- [TASK DETAILS]:
Your task is to repeat exactly the lines below between the line holding "(∀ unit, (s.cluster" and the line holding "[⟨k, site, r.image, unit⟩])", inclusive, and only those.

Dataset entries:
/-- R24, R25, R340, R402, R418: a function's ready bit follows it, and a port that has trained sends again what is not acknowledged; what waited for memory that has become
ready is performed then, the owed signals first (R25). COLD_RESET gives every register its reset value, installs the first keys and the boundary registers of the policy, and memory stands as it was (logs 30, 81, 102). -/
def Obligations.ReadyAndReset : Prop :=
  ∀ (s : State) (up : Bool) (n c : Nat) (o : OwedSignal),
    let then_ (b : Bool) (t : State) : State := if b then t.sendSignals.settleAll else t
    (s.signals = [] → s.sendSignals = s) ∧
    (s.signals = [o] → s.sendSignals =
      let u : State := { s with signals := [] }
      if o.phys then u.signalPa o.obj.toNat o.inc o.status else u.signalUnder o.cluster o.root o.obj o.inc o.status) ∧
    (n < 8 → c < 48 → (s.die n).cfence.getLsbD c = false →
      exec (.functionReady (.cluster n c) up) s = .next (then_ up (s.modDie n fun x => { x with drdy := setBit x.drdy c up }))) ∧
    (n < 8 → c < 48 → (s.die n).cfence.getLsbD c = true → exec (.functionReady (.cluster n c) true) s = .next (then_ true s)) ∧
    (n < 8 → exec (.functionReady (.die n) up) s = .next (then_ up (s.modDie n fun x => { x with drdy := setBit x.drdy 48 up }))) ∧
    (n < 16 → exec (.functionReady (.hbm n) up) s = .next (then_ up (s.modDie (n / 2) fun x => { x with drdy := setBit x.drdy (49 + n % 2) up }))) ∧
    (n < 48 → exec (.functionReady (.port n) true) s = .next (then_ true ((s.modPort n fun x =>
      { x with
        pctl := x.pctl &&& 1#2, naks := if x.pctl.getLsbD 1 then 0 else x.naks,
        resend := if x.pctl.getLsbD 1 then x.replay.length else x.resend }).modIod (n / 24) fun x => { x with irdy := setBit x.irdy (n % 24) true }))) ∧
    (n < 48 → exec (.functionReady (.port n) false) s = .next (then_ false (s.modIod (n / 24) fun x => { x with irdy := setBit x.irdy (n % 24) false }))) ∧
    (n < 2 →
      exec (.functionReady (.lpddr n) up) s = .next (then_ up (s.modIod n fun x => { x with irdy := setBit x.irdy 25 up })) ∧
      exec (.functionReady (.cxl n) up) s = .next (then_ up (s.modIod n fun x => { x with irdy := setBit x.irdy 26 up })) ∧
      exec (.functionReady (.iod n) up) s = .next (then_ up (s.modIod n fun x => { x with irdy := setBit x.irdy 27 up }))) ∧
    exec (.functionReady .mc up) s = .next (then_ up (s.modIod 0 fun x => { x with irdy := setBit x.irdy 24 up })) ∧
    (∃ t, exec .coldReset s = .next t ∧ t.mem = s.mem ∧ t.clusters = State.reset.clusters ∧ t.ctxs = State.reset.ctxs ∧ t.dies = State.reset.dies ∧
      t.ports = firstPorts ∧ t.resets = s.resets + 1 ∧
      ∀ o, o < 79 → (t.iod 0).boundary.get (0 : DWord) (0x200 + 8 * o) =
        if o = 76 then BitVec.ofNat 64 (Nat.min 5200 ((Config.policyBoundary 0x460).bits 12 0))
        else if o > 76 then Config.policyBoundary (0x200 + 8 * o) &&& 0xFFFFFFFFFFFF0000#64 else Config.policyBoundary (0x200 + 8 * o))

/-- R41, R244, R245: of the switch words that share an output and can move a token the next in turn (one round over the three networks, log 36) moves the one at the head of its buffer, and the oldest result that has place in its output's register
(2 tokens; for an ME 2 of each channel, the model's reading, log 9) enters it, and the local slot it is also sent to. -/
def Obligations.FabricMoves : Prop :=
  ∀ (s s1 : State) (n w : SwWord) (rg : Region) (t : Token) (r : List Token) (e : Elem) (it : PipeItem),
    let c := s.cur.cluster
    let k := s.cur.ctx
    let site := s.cur.site
    let x := s.site c site
    let o := n.out.toNat
    (x.words.find? (fun w => decide (w.pos = s.cur.sel) && decide (w.ctx.toNat = k)) = some n →
      firstAfter (x.turns.get 0 o) (x.words.filter fun v => decide (v.out = n.out) && (s.forwardWord c site v).isSome) = some w →
      s.region? c w.ctx.toNat = some rg → rg.frozen = false → s.ended c w.ctx.toNat = false → w.switched = false → w.buf = t :: r → s.hop c site w t = some s1 → t.isPicot 2 = false →
      exec .switchForward s = .next (((s1.modSite c site fun x => { x with
        words := x.words.map fun v => if v.pos = w.pos ∧ v.ctx = w.ctx then { w with buf := r } else v }).modSite c site fun x =>
          { x with turns := x.turns.set o (w.turn + 1) }).settleAround c site)) ∧
    (s.elem? c site k = some e → s.ended c k = false → e.pipe.find? (fun x => decide (x.out = s.cur.sel) && e.hasPlace x.out x.tok.chan) = some it →
      (it.out = 0 → it.loc = none →
        exec .resultReachesOutput s = .next ((s.modElem c site k fun _ => { e with pipe := e.pipe.erase it, out0 := e.out0 ++ [it.tok] }).settle c site)) ∧
      (it.out = 1 → it.loc = none →
        exec .resultReachesOutput s = .next ((s.modElem c site k fun _ => { e with pipe := e.pipe.erase it, out1 := e.out1 ++ [it.tok] }).settle c site)) ∧
      (∀ d, it.out ≥ 2 → it.loc = some d →
        exec .resultReachesOutput s = .next
          (((s.modElem c site k fun _ => { e with pipe := e.pipe.erase it }).deliverLocal c site k d.toNat it.tok).settle c site)))

/-- R40, R45, R269: the element commands FETCH, UNLATCH and ACCCLR at the head of the command input, and the aging of a ready slot.
R29, R325, R374, R375: a missing unit that the configuration cache holds, or whose digest is that of its load, arrives and is the one fetched last; one with
another digest ends the context with 0x0A, 1; an uncorrectable configuration word freezes the region and has the unit or the words of the box fetched again, with which the region goes on. -/
def Obligations.ElementCommandsAndUnits : Prop :=
  (∀ (s : State) (e : Elem) (t : Token) (n : BitVec 4) (f : Firing),
     let c := s.cur.cluster
     let k := s.cur.ctx
     let site := s.cur.site
     let gone := s.modElem c site k fun e => { e with inQ := e.inQ.drop 1 }
     (s.cmdAt c site k 1 = some t → exec .fetch s = .next (gone.modElem c site k fun e => { e with fetching := e.fetching || e.unit.isNone })) ∧
     (s.cmdAt c site k 2 = some t → s.elem? c site k = some e →
       ((e.slot n.toNat).latch = none → exec (.unlatch n) s = .next
         (((gone.setSlot c site k n.toNat { e.slot n.toNat with latch := none }).muApply (s.cidAt c k) []).settle c site)) ∧
       (∀ u info p, (e.slot n.toNat).latch = some u → e.slotInfo site n.toNat = some info → info.latch = some p →
         exec (.unlatch n) s = .next
           (((gone.setSlot c site k n.toNat { e.slot n.toNat with latch := none }).muApply (s.cidAt c k) (s.takeUps c site k n.toNat p u)).settle c site))) ∧
     (s.cmdAt c site k 3 = some t → exec (.accclr n) s = .next (gone.modElem c site k fun e => { e with accs := e.accs.del n.toNat })) ∧
     (s.readyAt c site k s.cur.slot = some f → s.elem? c site k = some e → 64 ≤ (e.slot s.cur.slot).passed → s.halted c k = false →
       exec .agingPromotion s = .next (s.modElem c site k fun e =>
         e.setSlot s.cur.slot { e.slot s.cur.slot with
           raised := (e.slot s.cur.slot).raised + (if s.levelOf c site k s.cur.slot < 15 then 1 else 0), passed := (e.slot s.cur.slot).passed - 64 }))) ∧
  (∀ (s : State) (e : Elem) (r : Region),
     let c := s.cur.cluster
     let k := s.cur.ctx
     let site := s.cur.site
     let dropped := s.modCluster c fun x => { x with cc := x.cc.filter fun u => !(decide (u.k = k) && decide (u.site = site)) }
     s.region? c k = some r →
     (s.elem? c site k = some e → e.fetching = true → e.unit = none → (s.site c site).refetch.contains k = false →
       (∀ unit, (s.cluster c).cached k site r.image = some unit ∨
          (s.cluster c).cached k site r.image = none ∧ r.digests.find? site = some (s.unitDigest r.image site) ∧ unit = s.unitAt r.image site →
         let t := ((s.countFetch c k ((s.cluster c).cached k site r.image).isNone).modElem c site k fun e =>
           { e with unit := some unit, fetching := false }).modCluster c fun x =>
           { x with cc := trimCache 1024 ((x.cc.filter fun v => !(decide (v.k = k) && decide (v.site = site) && decide (v.image = r.image))) ++
             [⟨k, site, r.image, unit⟩]) }
         exec .configUnitFetch s = .next
           ((t.modRegion c k fun r => { r with frozen := r.frozen && !((t.cluster c).sites.vals.all fun x => !(x.refetch.contains k)) }).settle c site)) ∧
       ((s.cluster c).cached k site r.image = none → r.digests.find? site ≠ some (s.unitDigest r.image site) →
         exec .configUnitFetch s = .next
           (s.faultEnd r.cid 0x0A 1 (s.stream c k).pc (BitVec.ofNat 64 (r.image + s.unitOff r.image site)) 0))) ∧
     ((s.site c site).refetch.contains k = true → (∀ e, s.elem? c site k = some e → (e.fetching && e.unit.isNone) = false) →
       let again (v : SwWord) : SwWord :=
         if v.ctx.toNat = k ∧ v.pos < 24 then { s.boxWord r.image site k v.pos with buf := v.buf, switched := v.switched } else v
       let t := s.modSite c site fun x => { x with refetch := x.refetch.filter fun j => decide (j ≠ k), words := x.words.map again }
       (r.digests.find? (64 + site) = some (s.boxDigest r.image site) → exec .configUnitFetch s = .next
         ((t.modRegion c k fun r => { r with frozen := r.frozen && !((t.cluster c).sites.vals.all fun x => !(x.refetch.contains k)) }).settle c site)) ∧
       (r.digests.find? (64 + site) ≠ some (s.boxDigest r.image site) → exec .configUnitFetch s = .next
         (s.faultEnd r.cid 0x0A 1 (s.stream c k).pc (BitVec.ofNat 64 (r.image + s.imgSite r.image site)) 0))) ∧
     (let again (x : Site) : Site := { x with refetch := if x.refetch.contains k then x.refetch else x.refetch ++ [k] }
      exec (.configUncorrectable true) s = .next ((dropped.modSite c site again).modRegion c k fun r => { r with frozen := true }) ∧
      exec (.configUncorrectable false) s = .next
        (((dropped.modElem c site k fun e => { e with unit := none, fetching := true }).modSite c site again).modRegion
          c k fun r => { r with frozen := true })))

- [EXERCISE SOLUTION]:
       (∀ unit, (s.cluster c).cached k site r.image = some unit ∨
          (s.cluster c).cached k site r.image = none ∧ r.digests.find? site = some (s.unitDigest r.image site) ∧ unit = s.unitAt r.image site →
         let t := ((s.countFetch c k ((s.cluster c).cached k site r.image).isNone).modElem c site k fun e =>
           { e with unit := some unit, fetching := false }).modCluster c fun x =>
           { x with cc := trimCache 1024 ((x.cc.filter fun v => !(decide (v.k = k) && decide (v.site = site) && decide (v.image = r.image))) ++
             [⟨k, site, r.image, unit⟩]) }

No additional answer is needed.